**Task to carry out**
Every line below from the one containing "theorem strand?_modStrand_same (s" through the one containing "(s.modStrand r f).strand? q" must be transcribed exactly. Omit all lines outside that stretch.
Top of Excerpted records
-- ==== Sys2Proof/Laws/Lookup.lean ====
section
/-! SUPPORT. What the lookups of crews, strands and grids give after an update. -/
namespace Sys2Proof.Machine

/-- Finding in a list whose elements have been changed without changing what is looked for. -/
theorem find?_modWhere {α : Type} (l : List α) (p q : α → Bool) (f : α → α) (h : ∀ x, p (f x) = p x) :
    (modWhere q f l).find? p = (l.find? p).map fun x => if q x then f x else x := by
  unfold modWhere
  rw [List.find?_map]
  congr 1
  congr 1
  funext x
  by_cases hq : q x <;> simp [Function.comp, hq, h]

/-- A crew after a change that keeps its name. -/
theorem crew?_modCrew (s : State) (r q : CrewRef) (f : Crew → Crew) (h : ∀ c, (f c).grid = c.grid ∧ (f c).idx = c.idx) :
    (s.modCrew r f).crew? q = (s.crew? q).map fun c => if c.grid = r.grid && c.idx = r.idx then f c else c := by
  unfold State.crew?
  rw [State.modCrew_crews, find?_modWhere _ _ _ _ fun c => by simp [h c]]

theorem crew?_spec {s : State} {r : CrewRef} {c : Crew} (h : s.crew? r = some c) : c.grid = r.grid ∧ c.idx = r.idx := by
  have := List.find?_some h
  simpa using this

theorem crew?_modCrew_same (s : State) (r : CrewRef) (f : Crew → Crew) (h : ∀ c, (f c).grid = c.grid ∧ (f c).idx = c.idx) :
    (s.modCrew r f).crew? r = (s.crew? r).map f := by
  rw [crew?_modCrew s r r f h]
  cases hc : s.crew? r with
  | none => rfl
  | some c => simp [(crew?_spec hc).1, (crew?_spec hc).2]

theorem crew?_modCrew_other (s : State) (r q : CrewRef) (f : Crew → Crew) (h : ∀ c, (f c).grid = c.grid ∧ (f c).idx = c.idx)
    (hq : q ≠ r) : (s.modCrew r f).crew? q = s.crew? q := by
  rw [crew?_modCrew s r q f h]
  cases hc : s.crew? q with
  | none => rfl
  | some c =>
    have hs := crew?_spec hc
    have : ¬(c.grid = r.grid ∧ c.idx = r.idx) := fun hh => hq (by cases q; cases r; simp_all)
    by_cases h1 : c.grid = r.grid <;> by_cases h2 : c.idx = r.idx <;> simp_all

theorem Crew.strand?_modStrand_same (c : Crew) (n : Nat) (f : Strand → Strand) (h : ∀ t, (f t).idx = t.idx) :
    (c.modStrand n f).strand? n = (c.strand? n).map f := by
  unfold Crew.strand? Crew.modStrand
  rw [find?_modWhere _ _ _ _ fun t => by simp [h t]]
  cases hc : c.strands.find? fun x => decide (x.idx = n) with
  | none => simp
  | some t => have := List.find?_some hc; simp_all

theorem Crew.strand?_modStrand_other (c : Crew) (n k : Nat) (f : Strand → Strand) (h : ∀ t, (f t).idx = t.idx) (hk : k ≠ n) :
    (c.modStrand n f).strand? k = c.strand? k := by
  unfold Crew.strand? Crew.modStrand
  rw [find?_modWhere _ _ _ _ fun t => by simp [h t]]
  cases hc : c.strands.find? fun x => decide (x.idx = k) with
  | none => simp
  | some t => have := List.find?_some hc; simp_all

/-- A strand after a change that keeps its name. -/
theorem strand?_modStrand_same (s : State) (r : StrandRef) (f : Strand → Strand) (h : ∀ t, (f t).idx = t.idx) :
    (s.modStrand r f).strand? r = (s.strand? r).map f := by
  unfold State.strand? State.modStrand
  rw [crew?_modCrew_same s r.crew (fun c => c.modStrand r.strand f) fun c => ⟨rfl, rfl⟩]
  cases s.crew? r.crew with
  | none => rfl
  | some c => exact Crew.strand?_modStrand_same c r.strand f h

theorem strand?_modStrand_other (s : State) (r q : StrandRef) (f : Strand → Strand) (h : ∀ t, (f t).idx = t.idx) (hq : q ≠ r) :
    (s.modStrand r f).strand? q = s.strand? q := by
  unfold State.strand? State.modStrand
  by_cases hc : q.crew = r.crew
  · rw [hc, crew?_modCrew_same s r.crew (fun c => c.modStrand r.strand f) fun c => ⟨rfl, rfl⟩]
    cases s.crew? r.crew with
    | none => rfl
    | some c =>
      exact Crew.strand?_modStrand_other c r.strand q.strand f h fun e => hq (by cases q; cases r; simp_all)
  · rw [crew?_modCrew_other s r.crew q.crew (fun c => c.modStrand r.strand f) (fun c => ⟨rfl, rfl⟩) hc]

theorem crew?_modStrand_same (s : State) (r : StrandRef) (f : Strand → Strand) :
    (s.modStrand r f).crew? r.crew = (s.crew? r.crew).map fun c => c.modStrand r.strand f :=
  crew?_modCrew_same s r.crew (fun c => c.modStrand r.strand f) fun _ => ⟨rfl, rfl⟩

theorem crew?_modStrand_other (s : State) (r : StrandRef) (q : CrewRef) (f : Strand → Strand) (h : q ≠ r.crew) :
    (s.modStrand r f).crew? q = s.crew? q :=
  crew?_modCrew_other s r.crew q (fun c => c.modStrand r.strand f) (fun _ => ⟨rfl, rfl⟩) h

/-- A crew after cycles have passed: its watchdog may have counted on. -/
theorem crew?_tick (s : State) (n : Nat) (r : CrewRef) :
    ∃ w : Crew → Nat, (s.tick n).crew? r = (s.crew? r).map fun c => { c with wdCount := w c } := by
  by_cases h : (s.refPart + n) / s.mhz = 0
  · refine ⟨fun c => c.wdCount, ?_⟩
    have : (s.tick n).crew? r = s.crew? r := by unfold State.crew?; rw [State.tick_crews, if_pos h]
    rw [this]
    cases s.crew? r <;> rfl
  · refine ⟨fun c => if c.ages then c.wdCount + (s.refPart + n) / s.mhz else c.wdCount, ?_⟩
    unfold State.crew?
    rw [State.tick_crews, if_neg h, find?_modWhere]
    · congr 1
      funext c
      by_cases hc : c.ages <;> simp [hc]
    · intro c; rfl

@[simp] theorem strand?_tick (s : State) (n : Nat) (r : StrandRef) : (s.tick n).strand? r = s.strand? r := by
  obtain ⟨w, h⟩ := crew?_tick s n r.crew
  unfold State.strand?
  rw [h]
  cases s.crew? r.crew <;> rfl

theorem grid?_modGrid_same (s : State) (g : Nat) (f : Grid → Grid) (h : ∀ x, (f x).id = x.id) :
    (s.modGrid g f).grid? g = (s.grid? g).map f := by
  unfold State.grid?
  rw [State.modGrid_grids, find?_modWhere _ _ _ _ fun x => by simp [h x]]
  cases hc : s.grids.find? fun x => decide (x.id = g) with
  | none => rfl
  | some x => have := List.find?_some hc; simp_all

theorem grid?_modGrid_other (s : State) (g k : Nat) (f : Grid → Grid) (h : ∀ x, (f x).id = x.id) (hk : k ≠ g) :
    (s.modGrid g f).grid? k = s.grid? k := by
  unfold State.grid?
  rw [State.modGrid_grids, find?_modWhere _ _ _ _ fun x => by simp [h x]]
  cases hc : s.grids.find? fun x => decide (x.id = k) with
  | none => rfl
  | some x => have := List.find?_some hc; simp_all

@[simp] theorem crew?_modGrid (s : State) (g : Nat) (f : Grid → Grid) (r : CrewRef) : (s.modGrid g f).crew? r = s.crew? r := rfl
@[simp] theorem crew?_modCore (s : State) (n : Nat) (f : Core → Core) (r : CrewRef) : (s.modCore n f).crew? r = s.crew? r := rfl
@[simp] theorem crew?_modDie (s : State) (n : Nat) (f : Die → Die) (r : CrewRef) : (s.modDie n f).crew? r = s.crew? r := rfl
@[simp] theorem crew?_modQueue (s : State) (n : Nat) (f : Queue → Queue) (r : CrewRef) : (s.modQueue n f).crew? r = s.crew? r := rfl
@[simp] theorem crew?_setByte (s : State) (k : Nat) (b : Byte) (r : CrewRef) : (s.setByte k b).crew? r = s.crew? r := rfl

end Sys2Proof.Machine
end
Bottom of Excerpted records
**Solution for this task**
theorem strand?_modStrand_same (s : State) (r : StrandRef) (f : Strand → Strand) (h : ∀ t, (f t).idx = t.idx) :
    (s.modStrand r f).strand? r = (s.strand? r).map f := by
  unfold State.strand? State.modStrand
  rw [crew?_modCrew_same s r.crew (fun c => c.modStrand r.strand f) fun c => ⟨rfl, rfl⟩]
  cases s.crew? r.crew with
  | none => rfl
  | some c => exact Crew.strand?_modStrand_same c r.strand f h

theorem strand?_modStrand_other (s : State) (r q : StrandRef) (f : Strand → Strand) (h : ∀ t, (f t).idx = t.idx) (hq : q ≠ r) :
    (s.modStrand r f).strand? q = s.strand? q := by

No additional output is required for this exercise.